When we meet someone that we really like, we’re on our best behaviour. It’s natural to want to show someone your best self. But sometimes we allow our insecurities to get the best of us. God forbid we let down our guard, show a little vulnerability, or show up as less than perfect – we worry that the person we’re dating might change their mind about us. That maybe we won’t measure up to the person they want or expect us to be. You might think to yourself “what if they see who I really am, and decide that I’m not worthy?” We are consumed with the fear of not being enough.
So we default to cheap tactics. Maybe we play games. You know what I’m talking about – have you ever waited a specific length of time to text someone back, just so that you don’t seem too eager? Or maybe you use social media as a way to manipulate someone’s perception of you.
Maybe you laugh at jokes you don’t find funny. Maybe you bend your boundaries and tell yourself, it’s ok, it’s not a big deal so long as he or she likes me. Here’s the thing guys – it IS a big deal. Because you’re not being authentic to who you are.

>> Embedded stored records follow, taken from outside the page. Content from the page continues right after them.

-- ==== Sys2Proof/Laws/Forms.lean ====
section
/-! SUPPORT. The 512 rows as 70 forms: what holds of every form holds of every instruction. A proof about all instructions goes
through this lemma, one case a form, and never through the 512 constructors. -/

namespace Sys2Proof
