/-! ### Views under an update of something else -/

@[simp] theorem State.hl_setF (v : Byte) : (s.setF v).hl = s.hl := rfl
@[simp] theorem State.hl_setFlags (fl : Flags) : (s.setFlags fl).hl = s.hl := rfl
@[simp] theorem State.hl_emit (ev : BusEvent) : (s.emit ev).hl = s.hl := rfl
@[simp] theorem State.hl_afterRead (w : Word) : (s.afterRead w).hl = s.hl := rfl
@[simp] theorem State.hl_memRead (w : Word) : ((s.memRead w).2).hl = s.hl := rfl
@[simp] theorem State.hl_memWrite (w : Word) (v : Byte) : (s.memWrite w v).hl = s.hl := rfl
@[simp] theorem State.hl_setMem (m : Memory) : (s.setMem m).hl = s.hl := rfl
@[simp] theorem State.hl_setSp (v : Word) : (s.setSp v).hl = s.hl := rfl
@[simp] theorem State.hl_setPc (v : Word) : (s.setPc v).hl = s.hl := rfl
@[simp] theorem State.hl_setCr (v : Nat) : (s.setCr v).hl = s.hl := rfl
@[simp] theorem State.hl_setIme (v : Bool) : (s.setIme v).hl = s.hl := rfl
@[simp] theorem State.hl_setEiPending (v : Bool) : (s.setEiPending v).hl = s.hl := rfl
@[simp] theorem State.hl_setHalted (v : Bool) : (s.setHalted v).hl = s.hl := rfl
@[simp] theorem State.hl_setStopped (v : Bool) : (s.setStopped v).hl = s.hl := rfl
@[simp] theorem State.hl_setHaltBug (v : Bool) : (s.setHaltBug v).hl = s.hl := rfl
@[simp] theorem State.hl_setLocked (v : Bool) : (s.setLocked v).hl = s.hl := rfl
@[simp] theorem State.hl_setFault (v : FaultRegister) : (s.setFault v).hl = s.hl := rfl
@[simp] theorem State.hl_setOpcodeAddr (v : Word) : (s.setOpcodeAddr v).hl = s.hl := rfl
@[simp] theorem State.flagZ_setReg (r : Reg) (v : Byte) : (s.setReg r v).flagZ = s.flagZ := by simp [State.flagZ]
@[simp] theorem State.flagZ_setHl (v : Word) : (s.setHl v).flagZ = s.flagZ := rfl
@[simp] theorem State.flagZ_setPair (p : Pair) (v : Word) : (s.setPair p v).flagZ = s.flagZ := by simp [State.flagZ]
@[simp] theorem State.flagZ_emit (ev : BusEvent) : (s.emit ev).flagZ = s.flagZ := rfl
@[simp] theorem State.flagZ_afterRead (w : Word) : (s.afterRead w).flagZ = s.flagZ := rfl
@[simp] theorem State.flagZ_memRead (w : Word) : ((s.memRead w).2).flagZ = s.flagZ := rfl
@[simp] theorem State.flagZ_memWrite (w : Word) (v : Byte) : (s.memWrite w v).flagZ = s.flagZ := rfl
@[simp] theorem State.flagZ_setMem (m : Memory) : (s.setMem m).flagZ = s.flagZ := rfl
@[simp] theorem State.flagZ_setSp (v : Word) : (s.setSp v).flagZ = s.flagZ := rfl
@[simp] theorem State.flagZ_setPc (v : Word) : (s.setPc v).flagZ = s.flagZ := rfl
@[simp] theorem State.flagZ_setCr (v : Nat) : (s.setCr v).flagZ = s.flagZ := rfl
@[simp] theorem State.flagZ_setIme (v : Bool) : (s.setIme v).flagZ = s.flagZ := rfl
@[simp] theorem State.flagZ_setEiPending (v : Bool) : (s.setEiPending v).flagZ = s.flagZ := rfl
@[simp] theorem State.flagZ_setHalted (v : Bool) : (s.setHalted v).flagZ = s.flagZ := rfl
@[simp] theorem State.flagZ_setStopped (v : Bool) : (s.setStopped v).flagZ = s.flagZ := rfl
@[simp] theorem State.flagZ_setHaltBug (v : Bool) : (s.setHaltBug v).flagZ = s.flagZ := rfl
@[simp] theorem State.flagZ_setLocked (v : Bool) : (s.setLocked v).flagZ = s.flagZ := rfl
@[simp] theorem State.flagZ_setFault (v : FaultRegister) : (s.setFault v).flagZ = s.flagZ := rfl
@[simp] theorem State.flagZ_setOpcodeAddr (v : Word) : (s.setOpcodeAddr v).flagZ = s.flagZ := rfl
@[simp] theorem State.flagN_setReg (r : Reg) (v : Byte) : (s.setReg r v).flagN = s.flagN := by simp [State.flagN]
@[simp] theorem State.flagN_setHl (v : Word) : (s.setHl v).flagN = s.flagN := rfl
@[simp] theorem State.flagN_setPair (p : Pair) (v : Word) : (s.setPair p v).flagN = s.flagN := by simp [State.flagN]
@[simp] theorem State.flagN_emit (ev : BusEvent) : (s.emit ev).flagN = s.flagN := rfl
@[simp] theorem State.flagN_afterRead (w : Word) : (s.afterRead w).flagN = s.flagN := rfl
@[simp] theorem State.flagN_memRead (w : Word) : ((s.memRead w).2).flagN = s.flagN := rfl
@[simp] theorem State.flagN_memWrite (w : Word) (v : Byte) : (s.memWrite w v).flagN = s.flagN := rfl
@[simp] theorem State.flagN_setMem (m : Memory) : (s.setMem m).flagN = s.flagN := rfl
@[simp] theorem State.flagN_setSp (v : Word) : (s.setSp v).flagN = s.flagN := rfl
@[simp] theorem State.flagN_setPc (v : Word) : (s.setPc v).flagN = s.flagN := rfl
@[simp] theorem State.flagN_setCr (v : Nat) : (s.setCr v).flagN = s.flagN := rfl
@[simp] theorem State.flagN_setIme (v : Bool) : (s.setIme v).flagN = s.flagN := rfl
@[simp] theorem State.flagN_setEiPending (v : Bool) : (s.setEiPending v).flagN = s.flagN := rfl
@[simp] theorem State.flagN_setHalted (v : Bool) : (s.setHalted v).flagN = s.flagN := rfl
@[simp] theorem State.flagN_setStopped (v : Bool) : (s.setStopped v).flagN = s.flagN := rfl
@[simp] theorem State.flagN_setHaltBug (v : Bool) : (s.setHaltBug v).flagN = s.flagN := rfl
@[simp] theorem State.flagN_setLocked (v : Bool) : (s.setLocked v).flagN = s.flagN := rfl
@[simp] theorem State.flagN_setFault (v : FaultRegister) : (s.setFault v).flagN = s.flagN := rfl
@[simp] theorem State.flagN_setOpcodeAddr (v : Word) : (s.setOpcodeAddr v).flagN = s.flagN := rfl
@[simp] theorem State.flagH_setReg (r : Reg) (v : Byte) : (s.setReg r v).flagH = s.flagH := by simp [State.flagH]
@[simp] theorem State.flagH_setHl (v : Word) : (s.setHl v).flagH = s.flagH := rfl
@[simp] theorem State.flagH_setPair (p : Pair) (v : Word) : (s.setPair p v).flagH = s.flagH := by simp [State.flagH]
@[simp] theorem State.flagH_emit (ev : BusEvent) : (s.emit ev).flagH = s.flagH := rfl
@[simp] theorem State.flagH_afterRead (w : Word) : (s.afterRead w).flagH = s.flagH := rfl
@[simp] theorem State.flagH_memRead (w : Word) : ((s.memRead w).2).flagH = s.flagH := rfl
@[simp] theorem State.flagH_memWrite (w : Word) (v : Byte) : (s.memWrite w v).flagH = s.flagH := rfl
@[simp] theorem State.flagH_setMem (m : Memory) : (s.setMem m).flagH = s.flagH := rfl
@[simp] theorem State.flagH_setSp (v : Word) : (s.setSp v).flagH = s.flagH := rfl
@[simp] theorem State.flagH_setPc (v : Word) : (s.setPc v).flagH = s.flagH := rfl
@[simp] theorem State.flagH_setCr (v : Nat) : (s.setCr v).flagH = s.flagH := rfl
@[simp] theorem State.flagH_setIme (v : Bool) : (s.setIme v).flagH = s.flagH := rfl
@[simp] theorem State.flagH_setEiPending (v : Bool) : (s.setEiPending v).flagH = s.flagH := rfl
@[simp] theorem State.flagH_setHalted (v : Bool) : (s.setHalted v).flagH = s.flagH := rfl
@[simp] theorem State.flagH_setStopped (v : Bool) : (s.setStopped v).flagH = s.flagH := rfl
@[simp] theorem State.flagH_setHaltBug (v : Bool) : (s.setHaltBug v).flagH = s.flagH := rfl
@[simp] theorem State.flagH_setLocked (v : Bool) : (s.setLocked v).flagH = s.flagH := rfl
@[simp] theorem State.flagH_setFault (v : FaultRegister) : (s.setFault v).flagH = s.flagH := rfl
@[simp] theorem State.flagH_setOpcodeAddr (v : Word) : (s.setOpcodeAddr v).flagH = s.flagH := rfl
@[simp] theorem State.flagC_setReg (r : Reg) (v : Byte) : (s.setReg r v).flagC = s.flagC := by simp [State.flagC]
@[simp] theorem State.flagC_setHl (v : Word) : (s.setHl v).flagC = s.flagC := rfl
@[simp] theorem State.flagC_setPair (p : Pair) (v : Word) : (s.setPair p v).flagC = s.flagC := by simp [State.flagC]
@[simp] theorem State.flagC_emit (ev : BusEvent) : (s.emit ev).flagC = s.flagC := rfl
@[simp] theorem State.flagC_afterRead (w : Word) : (s.afterRead w).flagC = s.flagC := rfl
@[simp] theorem State.flagC_memRead (w : Word) : ((s.memRead w).2).flagC = s.flagC := rfl
@[simp] theorem State.flagC_memWrite (w : Word) (v : Byte) : (s.memWrite w v).flagC = s.flagC := rfl
@[simp] theorem State.flagC_setMem (m : Memory) : (s.setMem m).flagC = s.flagC := rfl
@[simp] theorem State.flagC_setSp (v : Word) : (s.setSp v).flagC = s.flagC := rfl
@[simp] theorem State.flagC_setPc (v : Word) : (s.setPc v).flagC = s.flagC := rfl
@[simp] theorem State.flagC_setCr (v : Nat) : (s.setCr v).flagC = s.flagC := rfl
@[simp] theorem State.flagC_setIme (v : Bool) : (s.setIme v).flagC = s.flagC := rfl
@[simp] theorem State.flagC_setEiPending (v : Bool) : (s.setEiPending v).flagC = s.flagC := rfl
@[simp] theorem State.flagC_setHalted (v : Bool) : (s.setHalted v).flagC = s.flagC := rfl
@[simp] theorem State.flagC_setStopped (v : Bool) : (s.setStopped v).flagC = s.flagC := rfl
@[simp] theorem State.flagC_setHaltBug (v : Bool) : (s.setHaltBug v).flagC = s.flagC := rfl
@[simp] theorem State.flagC_setLocked (v : Bool) : (s.setLocked v).flagC = s.flagC := rfl
@[simp] theorem State.flagC_setFault (v : FaultRegister) : (s.setFault v).flagC = s.flagC := rfl
@[simp] theorem State.flagC_setOpcodeAddr (v : Word) : (s.setOpcodeAddr v).flagC = s.flagC := rfl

Why it’s important to be real in relationships
You are showing this person a false reality. And when you fail to show up as your true self, you’re killing your chance to develop a meaningful connection with someone.
If you want to find the person for you, you can’t compromise who you are. Yes, you should absolutely give a new relationship space to grow, which means that you also need to let go of your need for control. Bottom line – who you are is enough. If someone likes you, they’re going to call. They’re going to want to spend time with you. They’re going to make an effort for you. And if they don’t, it’s their loss. They’re not the one for you. Less time wasted as far as I’m concerned.
Who you are is enough
Give someone a chance to get to know the real you. With all your likes and dislikes, and vulnerabilities, and opinions. Stop fearing imperfection. Be real, and focus on them. When you’re in a new relationship, your focus should be getting to know this person. Not controlling how you appear to them. Remember, you are choosing them as much as they are choosing you. Have confidence in what you bring to the table, and allow your relationships to flow organically. Having integrity with YOURSELF is how you will find what you are looking for.
Be you and the rest will follow. I hope this helped.